### Work required
Look through the data below for the line with "-- ==== Sys2Proof/Laws/Keeps.lean" and the line with "(hn : a.free", then output those two and all lines in between, exactly as written.

*** Begin section ***

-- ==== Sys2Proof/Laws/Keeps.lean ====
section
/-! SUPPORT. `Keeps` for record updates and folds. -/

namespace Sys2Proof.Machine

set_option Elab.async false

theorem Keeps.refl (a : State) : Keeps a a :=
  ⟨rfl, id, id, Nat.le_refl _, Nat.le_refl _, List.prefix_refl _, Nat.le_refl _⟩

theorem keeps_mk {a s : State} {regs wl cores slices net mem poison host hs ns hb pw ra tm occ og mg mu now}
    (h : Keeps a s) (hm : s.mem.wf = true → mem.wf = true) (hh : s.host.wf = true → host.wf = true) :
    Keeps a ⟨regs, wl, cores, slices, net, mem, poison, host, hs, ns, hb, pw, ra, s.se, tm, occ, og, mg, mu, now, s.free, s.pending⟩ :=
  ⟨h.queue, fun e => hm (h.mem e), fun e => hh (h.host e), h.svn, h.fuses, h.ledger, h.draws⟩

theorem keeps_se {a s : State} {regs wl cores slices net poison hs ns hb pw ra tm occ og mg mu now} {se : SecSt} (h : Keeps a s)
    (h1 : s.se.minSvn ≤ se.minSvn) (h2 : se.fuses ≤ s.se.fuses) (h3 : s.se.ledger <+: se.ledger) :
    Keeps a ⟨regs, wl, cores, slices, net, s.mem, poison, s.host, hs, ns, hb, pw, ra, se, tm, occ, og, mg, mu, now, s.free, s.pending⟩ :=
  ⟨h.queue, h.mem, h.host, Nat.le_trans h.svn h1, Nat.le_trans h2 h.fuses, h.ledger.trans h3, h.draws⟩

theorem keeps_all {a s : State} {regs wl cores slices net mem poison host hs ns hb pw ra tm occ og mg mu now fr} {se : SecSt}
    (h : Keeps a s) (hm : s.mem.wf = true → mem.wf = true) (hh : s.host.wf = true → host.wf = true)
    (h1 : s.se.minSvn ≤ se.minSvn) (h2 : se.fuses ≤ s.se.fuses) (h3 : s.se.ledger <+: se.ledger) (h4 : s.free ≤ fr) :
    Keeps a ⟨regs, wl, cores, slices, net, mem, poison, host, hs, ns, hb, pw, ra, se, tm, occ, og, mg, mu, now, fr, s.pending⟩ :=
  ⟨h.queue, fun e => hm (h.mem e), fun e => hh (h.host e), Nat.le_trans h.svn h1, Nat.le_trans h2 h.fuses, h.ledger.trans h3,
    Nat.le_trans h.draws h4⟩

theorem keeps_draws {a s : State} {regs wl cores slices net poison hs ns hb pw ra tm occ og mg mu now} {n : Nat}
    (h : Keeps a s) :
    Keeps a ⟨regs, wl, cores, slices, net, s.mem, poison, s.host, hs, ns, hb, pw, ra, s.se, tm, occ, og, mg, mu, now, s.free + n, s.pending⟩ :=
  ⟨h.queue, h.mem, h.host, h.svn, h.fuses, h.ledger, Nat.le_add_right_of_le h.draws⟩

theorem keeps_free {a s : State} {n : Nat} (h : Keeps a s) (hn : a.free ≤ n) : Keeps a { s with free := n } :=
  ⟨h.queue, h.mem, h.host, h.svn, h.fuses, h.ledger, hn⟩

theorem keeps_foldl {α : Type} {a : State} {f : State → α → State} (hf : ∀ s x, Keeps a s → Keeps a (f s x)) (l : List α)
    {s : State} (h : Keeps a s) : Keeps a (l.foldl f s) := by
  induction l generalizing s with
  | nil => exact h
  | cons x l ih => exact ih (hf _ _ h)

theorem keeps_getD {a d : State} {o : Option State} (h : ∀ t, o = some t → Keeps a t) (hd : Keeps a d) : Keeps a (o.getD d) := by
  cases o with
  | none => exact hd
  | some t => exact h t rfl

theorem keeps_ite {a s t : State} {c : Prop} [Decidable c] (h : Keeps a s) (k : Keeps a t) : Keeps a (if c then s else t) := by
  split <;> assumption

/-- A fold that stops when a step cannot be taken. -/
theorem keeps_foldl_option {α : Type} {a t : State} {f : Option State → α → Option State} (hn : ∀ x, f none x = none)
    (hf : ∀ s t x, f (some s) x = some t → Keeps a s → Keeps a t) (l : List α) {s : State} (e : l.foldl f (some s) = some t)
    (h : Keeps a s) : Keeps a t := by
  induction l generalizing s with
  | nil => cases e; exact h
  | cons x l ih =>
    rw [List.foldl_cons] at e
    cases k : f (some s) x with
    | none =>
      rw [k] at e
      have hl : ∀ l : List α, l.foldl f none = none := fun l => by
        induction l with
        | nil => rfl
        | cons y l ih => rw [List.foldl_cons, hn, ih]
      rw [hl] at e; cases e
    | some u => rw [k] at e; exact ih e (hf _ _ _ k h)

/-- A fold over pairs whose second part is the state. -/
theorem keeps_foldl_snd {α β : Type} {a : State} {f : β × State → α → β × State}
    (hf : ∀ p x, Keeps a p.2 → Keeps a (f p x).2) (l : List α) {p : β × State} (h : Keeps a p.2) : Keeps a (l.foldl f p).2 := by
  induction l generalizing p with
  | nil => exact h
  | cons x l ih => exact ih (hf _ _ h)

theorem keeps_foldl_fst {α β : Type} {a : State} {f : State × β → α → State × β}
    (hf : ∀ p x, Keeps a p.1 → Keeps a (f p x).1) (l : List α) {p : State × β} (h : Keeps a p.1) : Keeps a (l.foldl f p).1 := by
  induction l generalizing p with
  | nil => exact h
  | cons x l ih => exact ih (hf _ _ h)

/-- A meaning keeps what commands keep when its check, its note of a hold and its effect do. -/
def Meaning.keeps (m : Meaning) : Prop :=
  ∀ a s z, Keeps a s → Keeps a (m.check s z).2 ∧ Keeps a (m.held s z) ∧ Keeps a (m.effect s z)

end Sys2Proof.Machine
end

*** End section ***
*** Begin section ***

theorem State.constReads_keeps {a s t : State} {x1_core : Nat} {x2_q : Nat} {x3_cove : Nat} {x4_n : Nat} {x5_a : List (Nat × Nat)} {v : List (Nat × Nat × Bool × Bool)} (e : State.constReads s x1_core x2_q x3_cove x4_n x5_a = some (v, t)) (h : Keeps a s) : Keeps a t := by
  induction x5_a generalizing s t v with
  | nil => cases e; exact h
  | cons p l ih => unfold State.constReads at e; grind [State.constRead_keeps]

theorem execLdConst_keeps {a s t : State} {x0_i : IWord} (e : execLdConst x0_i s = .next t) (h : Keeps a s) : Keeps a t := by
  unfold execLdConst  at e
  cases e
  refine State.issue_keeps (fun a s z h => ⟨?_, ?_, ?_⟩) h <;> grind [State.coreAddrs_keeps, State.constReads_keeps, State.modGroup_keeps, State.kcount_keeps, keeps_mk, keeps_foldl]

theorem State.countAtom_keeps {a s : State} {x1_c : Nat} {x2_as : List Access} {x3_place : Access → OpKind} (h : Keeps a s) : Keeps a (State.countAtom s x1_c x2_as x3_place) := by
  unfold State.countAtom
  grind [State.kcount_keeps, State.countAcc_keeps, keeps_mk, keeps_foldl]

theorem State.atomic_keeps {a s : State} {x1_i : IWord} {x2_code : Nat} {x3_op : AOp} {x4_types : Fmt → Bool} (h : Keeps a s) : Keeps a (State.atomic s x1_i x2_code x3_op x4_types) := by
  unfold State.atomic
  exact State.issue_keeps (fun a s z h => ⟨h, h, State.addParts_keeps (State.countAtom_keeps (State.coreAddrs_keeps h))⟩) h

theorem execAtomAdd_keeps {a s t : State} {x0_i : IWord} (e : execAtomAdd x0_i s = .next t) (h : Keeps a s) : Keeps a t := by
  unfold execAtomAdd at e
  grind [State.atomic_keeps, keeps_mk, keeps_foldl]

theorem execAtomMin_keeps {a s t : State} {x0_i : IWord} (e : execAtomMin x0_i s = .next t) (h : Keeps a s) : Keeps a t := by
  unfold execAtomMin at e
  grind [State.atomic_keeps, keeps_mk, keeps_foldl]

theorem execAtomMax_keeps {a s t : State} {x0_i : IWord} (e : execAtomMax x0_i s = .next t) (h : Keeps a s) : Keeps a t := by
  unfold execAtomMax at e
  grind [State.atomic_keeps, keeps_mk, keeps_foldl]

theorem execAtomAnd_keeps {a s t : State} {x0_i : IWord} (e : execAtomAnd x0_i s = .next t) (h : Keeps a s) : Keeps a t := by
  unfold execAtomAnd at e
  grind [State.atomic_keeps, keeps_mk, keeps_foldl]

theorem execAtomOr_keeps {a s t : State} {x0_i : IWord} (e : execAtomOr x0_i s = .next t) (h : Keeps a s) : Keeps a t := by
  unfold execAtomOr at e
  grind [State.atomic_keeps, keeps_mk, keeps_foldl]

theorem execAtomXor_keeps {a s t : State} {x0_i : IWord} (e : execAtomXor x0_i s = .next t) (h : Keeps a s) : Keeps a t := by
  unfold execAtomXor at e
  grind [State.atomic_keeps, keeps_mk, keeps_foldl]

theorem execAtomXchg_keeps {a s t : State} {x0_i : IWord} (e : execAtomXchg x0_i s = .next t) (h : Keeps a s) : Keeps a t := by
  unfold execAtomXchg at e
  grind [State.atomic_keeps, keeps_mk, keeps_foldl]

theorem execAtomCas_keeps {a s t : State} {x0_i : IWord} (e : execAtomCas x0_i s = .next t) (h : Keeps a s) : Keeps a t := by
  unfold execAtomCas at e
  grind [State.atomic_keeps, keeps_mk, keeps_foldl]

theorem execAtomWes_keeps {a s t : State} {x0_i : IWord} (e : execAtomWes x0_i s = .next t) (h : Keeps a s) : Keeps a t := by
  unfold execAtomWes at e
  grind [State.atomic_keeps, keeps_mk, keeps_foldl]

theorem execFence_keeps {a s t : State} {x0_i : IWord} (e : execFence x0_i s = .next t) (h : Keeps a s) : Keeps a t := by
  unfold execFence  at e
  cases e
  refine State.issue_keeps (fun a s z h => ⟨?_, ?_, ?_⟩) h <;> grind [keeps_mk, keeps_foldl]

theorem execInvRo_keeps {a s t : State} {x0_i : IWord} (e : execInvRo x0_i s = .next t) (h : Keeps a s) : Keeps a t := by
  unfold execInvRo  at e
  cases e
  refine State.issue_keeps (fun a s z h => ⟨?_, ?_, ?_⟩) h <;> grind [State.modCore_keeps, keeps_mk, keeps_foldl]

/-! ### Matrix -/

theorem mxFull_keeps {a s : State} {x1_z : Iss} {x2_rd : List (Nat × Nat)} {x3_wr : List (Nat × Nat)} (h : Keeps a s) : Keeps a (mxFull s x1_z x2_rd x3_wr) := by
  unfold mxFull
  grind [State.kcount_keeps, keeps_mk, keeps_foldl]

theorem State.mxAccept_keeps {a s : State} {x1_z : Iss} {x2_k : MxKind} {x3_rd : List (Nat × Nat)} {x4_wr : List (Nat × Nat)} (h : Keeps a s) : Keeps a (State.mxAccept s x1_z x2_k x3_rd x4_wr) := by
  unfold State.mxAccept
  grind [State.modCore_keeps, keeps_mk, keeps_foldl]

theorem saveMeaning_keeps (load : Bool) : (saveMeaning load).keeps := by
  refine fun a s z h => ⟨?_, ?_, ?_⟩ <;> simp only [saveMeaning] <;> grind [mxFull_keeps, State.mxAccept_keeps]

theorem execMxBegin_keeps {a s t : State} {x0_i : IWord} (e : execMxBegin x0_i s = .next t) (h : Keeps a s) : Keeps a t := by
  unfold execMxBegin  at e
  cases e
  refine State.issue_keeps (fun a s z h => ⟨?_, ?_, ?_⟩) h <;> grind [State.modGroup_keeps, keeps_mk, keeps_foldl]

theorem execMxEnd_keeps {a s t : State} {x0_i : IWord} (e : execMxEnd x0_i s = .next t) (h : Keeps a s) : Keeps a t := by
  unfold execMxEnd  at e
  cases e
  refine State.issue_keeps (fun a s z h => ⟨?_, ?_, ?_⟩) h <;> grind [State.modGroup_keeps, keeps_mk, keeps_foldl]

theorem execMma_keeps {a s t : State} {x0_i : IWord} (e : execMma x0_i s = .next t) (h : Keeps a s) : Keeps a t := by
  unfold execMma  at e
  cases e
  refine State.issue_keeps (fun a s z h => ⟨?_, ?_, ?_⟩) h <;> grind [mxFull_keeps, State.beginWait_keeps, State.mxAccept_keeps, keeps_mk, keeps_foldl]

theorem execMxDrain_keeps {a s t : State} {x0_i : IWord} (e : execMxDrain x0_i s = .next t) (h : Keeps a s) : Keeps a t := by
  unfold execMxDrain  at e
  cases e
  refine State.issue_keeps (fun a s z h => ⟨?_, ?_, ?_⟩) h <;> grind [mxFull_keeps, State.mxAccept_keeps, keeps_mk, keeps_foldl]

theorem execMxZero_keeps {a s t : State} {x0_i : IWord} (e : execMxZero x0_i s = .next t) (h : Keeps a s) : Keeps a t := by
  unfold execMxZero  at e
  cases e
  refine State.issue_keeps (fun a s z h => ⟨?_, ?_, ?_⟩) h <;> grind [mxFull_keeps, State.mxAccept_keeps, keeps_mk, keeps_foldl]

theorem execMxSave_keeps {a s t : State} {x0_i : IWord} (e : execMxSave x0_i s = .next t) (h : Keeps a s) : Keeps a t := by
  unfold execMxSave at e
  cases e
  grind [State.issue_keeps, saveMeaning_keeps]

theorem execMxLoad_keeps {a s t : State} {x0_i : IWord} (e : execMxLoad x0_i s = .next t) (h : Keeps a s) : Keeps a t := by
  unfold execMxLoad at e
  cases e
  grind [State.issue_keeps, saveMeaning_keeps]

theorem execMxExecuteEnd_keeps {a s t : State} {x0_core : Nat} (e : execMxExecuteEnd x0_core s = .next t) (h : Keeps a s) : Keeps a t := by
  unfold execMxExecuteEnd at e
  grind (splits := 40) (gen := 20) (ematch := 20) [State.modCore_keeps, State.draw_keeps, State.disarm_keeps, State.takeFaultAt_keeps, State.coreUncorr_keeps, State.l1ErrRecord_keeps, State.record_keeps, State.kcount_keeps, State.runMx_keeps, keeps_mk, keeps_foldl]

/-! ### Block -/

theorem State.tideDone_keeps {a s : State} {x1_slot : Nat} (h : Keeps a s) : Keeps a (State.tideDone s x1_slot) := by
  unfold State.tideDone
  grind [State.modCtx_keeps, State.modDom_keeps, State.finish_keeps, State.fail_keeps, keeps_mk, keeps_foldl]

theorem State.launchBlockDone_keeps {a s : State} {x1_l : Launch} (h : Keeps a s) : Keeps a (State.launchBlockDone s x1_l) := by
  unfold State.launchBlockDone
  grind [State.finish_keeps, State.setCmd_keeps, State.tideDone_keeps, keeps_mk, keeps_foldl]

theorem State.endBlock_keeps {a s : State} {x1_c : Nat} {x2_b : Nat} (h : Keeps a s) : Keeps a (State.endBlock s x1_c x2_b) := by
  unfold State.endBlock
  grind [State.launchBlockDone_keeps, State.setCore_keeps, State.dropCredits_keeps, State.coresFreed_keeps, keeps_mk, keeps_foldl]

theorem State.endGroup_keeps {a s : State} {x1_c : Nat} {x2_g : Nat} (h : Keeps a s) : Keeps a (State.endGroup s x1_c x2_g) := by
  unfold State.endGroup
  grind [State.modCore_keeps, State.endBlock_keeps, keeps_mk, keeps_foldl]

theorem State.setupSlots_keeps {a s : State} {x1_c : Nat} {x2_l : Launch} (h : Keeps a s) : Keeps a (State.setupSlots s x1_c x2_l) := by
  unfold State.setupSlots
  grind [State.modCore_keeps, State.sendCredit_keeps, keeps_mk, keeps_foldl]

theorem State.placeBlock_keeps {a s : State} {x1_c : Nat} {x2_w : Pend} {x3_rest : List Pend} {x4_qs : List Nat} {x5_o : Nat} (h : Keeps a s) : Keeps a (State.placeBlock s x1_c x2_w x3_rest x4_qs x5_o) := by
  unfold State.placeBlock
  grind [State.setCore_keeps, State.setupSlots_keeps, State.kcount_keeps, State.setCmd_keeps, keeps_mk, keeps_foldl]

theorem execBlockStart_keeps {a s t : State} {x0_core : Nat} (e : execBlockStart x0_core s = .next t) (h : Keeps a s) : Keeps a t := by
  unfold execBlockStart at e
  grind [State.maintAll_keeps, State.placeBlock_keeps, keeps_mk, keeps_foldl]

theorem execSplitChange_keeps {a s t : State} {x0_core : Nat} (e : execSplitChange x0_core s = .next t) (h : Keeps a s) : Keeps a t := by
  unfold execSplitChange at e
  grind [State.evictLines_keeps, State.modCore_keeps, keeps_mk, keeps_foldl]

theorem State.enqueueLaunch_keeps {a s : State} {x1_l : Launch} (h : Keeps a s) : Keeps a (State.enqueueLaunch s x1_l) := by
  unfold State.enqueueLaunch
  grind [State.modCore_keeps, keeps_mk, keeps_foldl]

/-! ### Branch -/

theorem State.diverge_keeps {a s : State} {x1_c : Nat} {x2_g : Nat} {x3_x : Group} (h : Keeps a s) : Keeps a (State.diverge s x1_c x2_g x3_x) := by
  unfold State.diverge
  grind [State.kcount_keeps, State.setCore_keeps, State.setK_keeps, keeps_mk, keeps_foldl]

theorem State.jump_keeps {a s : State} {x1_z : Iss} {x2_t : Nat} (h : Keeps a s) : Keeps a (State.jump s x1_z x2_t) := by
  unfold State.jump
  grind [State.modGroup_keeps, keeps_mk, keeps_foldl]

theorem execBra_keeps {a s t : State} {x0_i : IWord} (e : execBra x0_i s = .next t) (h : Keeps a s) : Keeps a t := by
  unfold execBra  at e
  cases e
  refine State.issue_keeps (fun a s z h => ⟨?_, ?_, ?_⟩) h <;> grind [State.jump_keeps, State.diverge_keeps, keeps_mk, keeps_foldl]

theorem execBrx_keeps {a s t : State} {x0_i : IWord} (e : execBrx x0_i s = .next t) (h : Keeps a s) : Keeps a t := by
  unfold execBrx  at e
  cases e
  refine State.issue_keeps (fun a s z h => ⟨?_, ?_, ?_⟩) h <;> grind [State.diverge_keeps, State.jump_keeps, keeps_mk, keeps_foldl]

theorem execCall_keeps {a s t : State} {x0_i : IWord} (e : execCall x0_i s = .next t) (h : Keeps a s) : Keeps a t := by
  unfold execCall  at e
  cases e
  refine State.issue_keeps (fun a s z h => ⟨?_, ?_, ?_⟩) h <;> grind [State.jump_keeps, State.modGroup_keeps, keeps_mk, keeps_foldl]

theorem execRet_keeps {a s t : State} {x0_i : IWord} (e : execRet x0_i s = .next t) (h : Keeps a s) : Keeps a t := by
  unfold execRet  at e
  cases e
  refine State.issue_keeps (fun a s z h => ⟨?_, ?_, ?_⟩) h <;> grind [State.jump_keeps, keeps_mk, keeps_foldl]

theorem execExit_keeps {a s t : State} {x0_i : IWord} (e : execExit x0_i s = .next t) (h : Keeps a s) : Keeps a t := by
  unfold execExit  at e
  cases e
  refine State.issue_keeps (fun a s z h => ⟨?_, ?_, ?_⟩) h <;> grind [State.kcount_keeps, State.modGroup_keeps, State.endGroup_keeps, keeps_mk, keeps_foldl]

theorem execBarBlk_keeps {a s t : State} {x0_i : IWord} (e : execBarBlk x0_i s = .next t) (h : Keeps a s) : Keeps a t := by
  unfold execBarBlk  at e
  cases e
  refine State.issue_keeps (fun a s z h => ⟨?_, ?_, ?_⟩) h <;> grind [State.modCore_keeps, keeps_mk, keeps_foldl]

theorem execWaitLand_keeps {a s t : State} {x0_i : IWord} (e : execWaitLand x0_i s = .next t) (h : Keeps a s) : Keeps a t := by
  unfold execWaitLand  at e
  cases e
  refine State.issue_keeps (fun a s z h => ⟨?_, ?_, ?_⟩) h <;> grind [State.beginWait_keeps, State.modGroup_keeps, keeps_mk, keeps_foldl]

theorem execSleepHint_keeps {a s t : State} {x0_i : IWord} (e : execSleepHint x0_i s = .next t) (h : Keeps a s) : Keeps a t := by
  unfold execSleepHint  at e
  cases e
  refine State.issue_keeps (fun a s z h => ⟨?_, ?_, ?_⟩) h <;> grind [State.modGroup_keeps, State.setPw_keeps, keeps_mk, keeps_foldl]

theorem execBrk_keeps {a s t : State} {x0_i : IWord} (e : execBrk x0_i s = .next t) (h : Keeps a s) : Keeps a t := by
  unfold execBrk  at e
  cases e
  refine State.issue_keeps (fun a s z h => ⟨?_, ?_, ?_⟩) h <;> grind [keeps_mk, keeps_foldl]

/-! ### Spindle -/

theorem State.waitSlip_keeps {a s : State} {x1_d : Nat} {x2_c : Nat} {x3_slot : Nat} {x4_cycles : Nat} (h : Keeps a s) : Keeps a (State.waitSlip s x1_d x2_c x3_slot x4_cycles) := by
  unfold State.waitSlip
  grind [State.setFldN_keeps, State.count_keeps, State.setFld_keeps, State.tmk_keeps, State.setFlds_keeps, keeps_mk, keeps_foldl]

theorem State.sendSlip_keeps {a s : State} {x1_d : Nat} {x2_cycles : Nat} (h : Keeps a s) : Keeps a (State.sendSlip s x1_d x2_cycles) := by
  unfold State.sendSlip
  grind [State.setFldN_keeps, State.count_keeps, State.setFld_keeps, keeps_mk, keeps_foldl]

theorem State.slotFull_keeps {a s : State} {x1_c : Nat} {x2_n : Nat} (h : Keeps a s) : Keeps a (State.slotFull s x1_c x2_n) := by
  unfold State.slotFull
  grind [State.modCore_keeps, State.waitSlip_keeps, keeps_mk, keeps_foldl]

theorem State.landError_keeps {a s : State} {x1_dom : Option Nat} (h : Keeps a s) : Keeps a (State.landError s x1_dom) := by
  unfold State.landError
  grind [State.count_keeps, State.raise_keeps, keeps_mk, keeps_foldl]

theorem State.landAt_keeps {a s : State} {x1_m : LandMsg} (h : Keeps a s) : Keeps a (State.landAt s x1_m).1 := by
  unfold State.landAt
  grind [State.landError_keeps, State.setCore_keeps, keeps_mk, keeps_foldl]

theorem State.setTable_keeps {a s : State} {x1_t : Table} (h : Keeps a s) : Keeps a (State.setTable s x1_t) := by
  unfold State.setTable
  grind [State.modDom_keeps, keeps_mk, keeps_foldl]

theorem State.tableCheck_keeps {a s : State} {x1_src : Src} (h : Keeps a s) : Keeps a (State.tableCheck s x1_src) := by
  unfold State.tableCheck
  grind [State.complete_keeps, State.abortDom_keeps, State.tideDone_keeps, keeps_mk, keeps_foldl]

*** End section ***

### Expected answer
-- ==== Sys2Proof/Laws/Keeps.lean ====
section
/-! SUPPORT. `Keeps` for record updates and folds. -/

namespace Sys2Proof.Machine

set_option Elab.async false

theorem Keeps.refl (a : State) : Keeps a a :=
  ⟨rfl, id, id, Nat.le_refl _, Nat.le_refl _, List.prefix_refl _, Nat.le_refl _⟩

theorem keeps_mk {a s : State} {regs wl cores slices net mem poison host hs ns hb pw ra tm occ og mg mu now}
    (h : Keeps a s) (hm : s.mem.wf = true → mem.wf = true) (hh : s.host.wf = true → host.wf = true) :
    Keeps a ⟨regs, wl, cores, slices, net, mem, poison, host, hs, ns, hb, pw, ra, s.se, tm, occ, og, mg, mu, now, s.free, s.pending⟩ :=
  ⟨h.queue, fun e => hm (h.mem e), fun e => hh (h.host e), h.svn, h.fuses, h.ledger, h.draws⟩

theorem keeps_se {a s : State} {regs wl cores slices net poison hs ns hb pw ra tm occ og mg mu now} {se : SecSt} (h : Keeps a s)
    (h1 : s.se.minSvn ≤ se.minSvn) (h2 : se.fuses ≤ s.se.fuses) (h3 : s.se.ledger <+: se.ledger) :
    Keeps a ⟨regs, wl, cores, slices, net, s.mem, poison, s.host, hs, ns, hb, pw, ra, se, tm, occ, og, mg, mu, now, s.free, s.pending⟩ :=
  ⟨h.queue, h.mem, h.host, Nat.le_trans h.svn h1, Nat.le_trans h2 h.fuses, h.ledger.trans h3, h.draws⟩

theorem keeps_all {a s : State} {regs wl cores slices net mem poison host hs ns hb pw ra tm occ og mg mu now fr} {se : SecSt}
    (h : Keeps a s) (hm : s.mem.wf = true → mem.wf = true) (hh : s.host.wf = true → host.wf = true)
    (h1 : s.se.minSvn ≤ se.minSvn) (h2 : se.fuses ≤ s.se.fuses) (h3 : s.se.ledger <+: se.ledger) (h4 : s.free ≤ fr) :
    Keeps a ⟨regs, wl, cores, slices, net, mem, poison, host, hs, ns, hb, pw, ra, se, tm, occ, og, mg, mu, now, fr, s.pending⟩ :=
  ⟨h.queue, fun e => hm (h.mem e), fun e => hh (h.host e), Nat.le_trans h.svn h1, Nat.le_trans h2 h.fuses, h.ledger.trans h3,
    Nat.le_trans h.draws h4⟩

theorem keeps_draws {a s : State} {regs wl cores slices net poison hs ns hb pw ra tm occ og mg mu now} {n : Nat}
    (h : Keeps a s) :
    Keeps a ⟨regs, wl, cores, slices, net, s.mem, poison, s.host, hs, ns, hb, pw, ra, s.se, tm, occ, og, mg, mu, now, s.free + n, s.pending⟩ :=
  ⟨h.queue, h.mem, h.host, h.svn, h.fuses, h.ledger, Nat.le_add_right_of_le h.draws⟩

theorem keeps_free {a s : State} {n : Nat} (h : Keeps a s) (hn : a.free ≤ n) : Keeps a { s with free := n } :=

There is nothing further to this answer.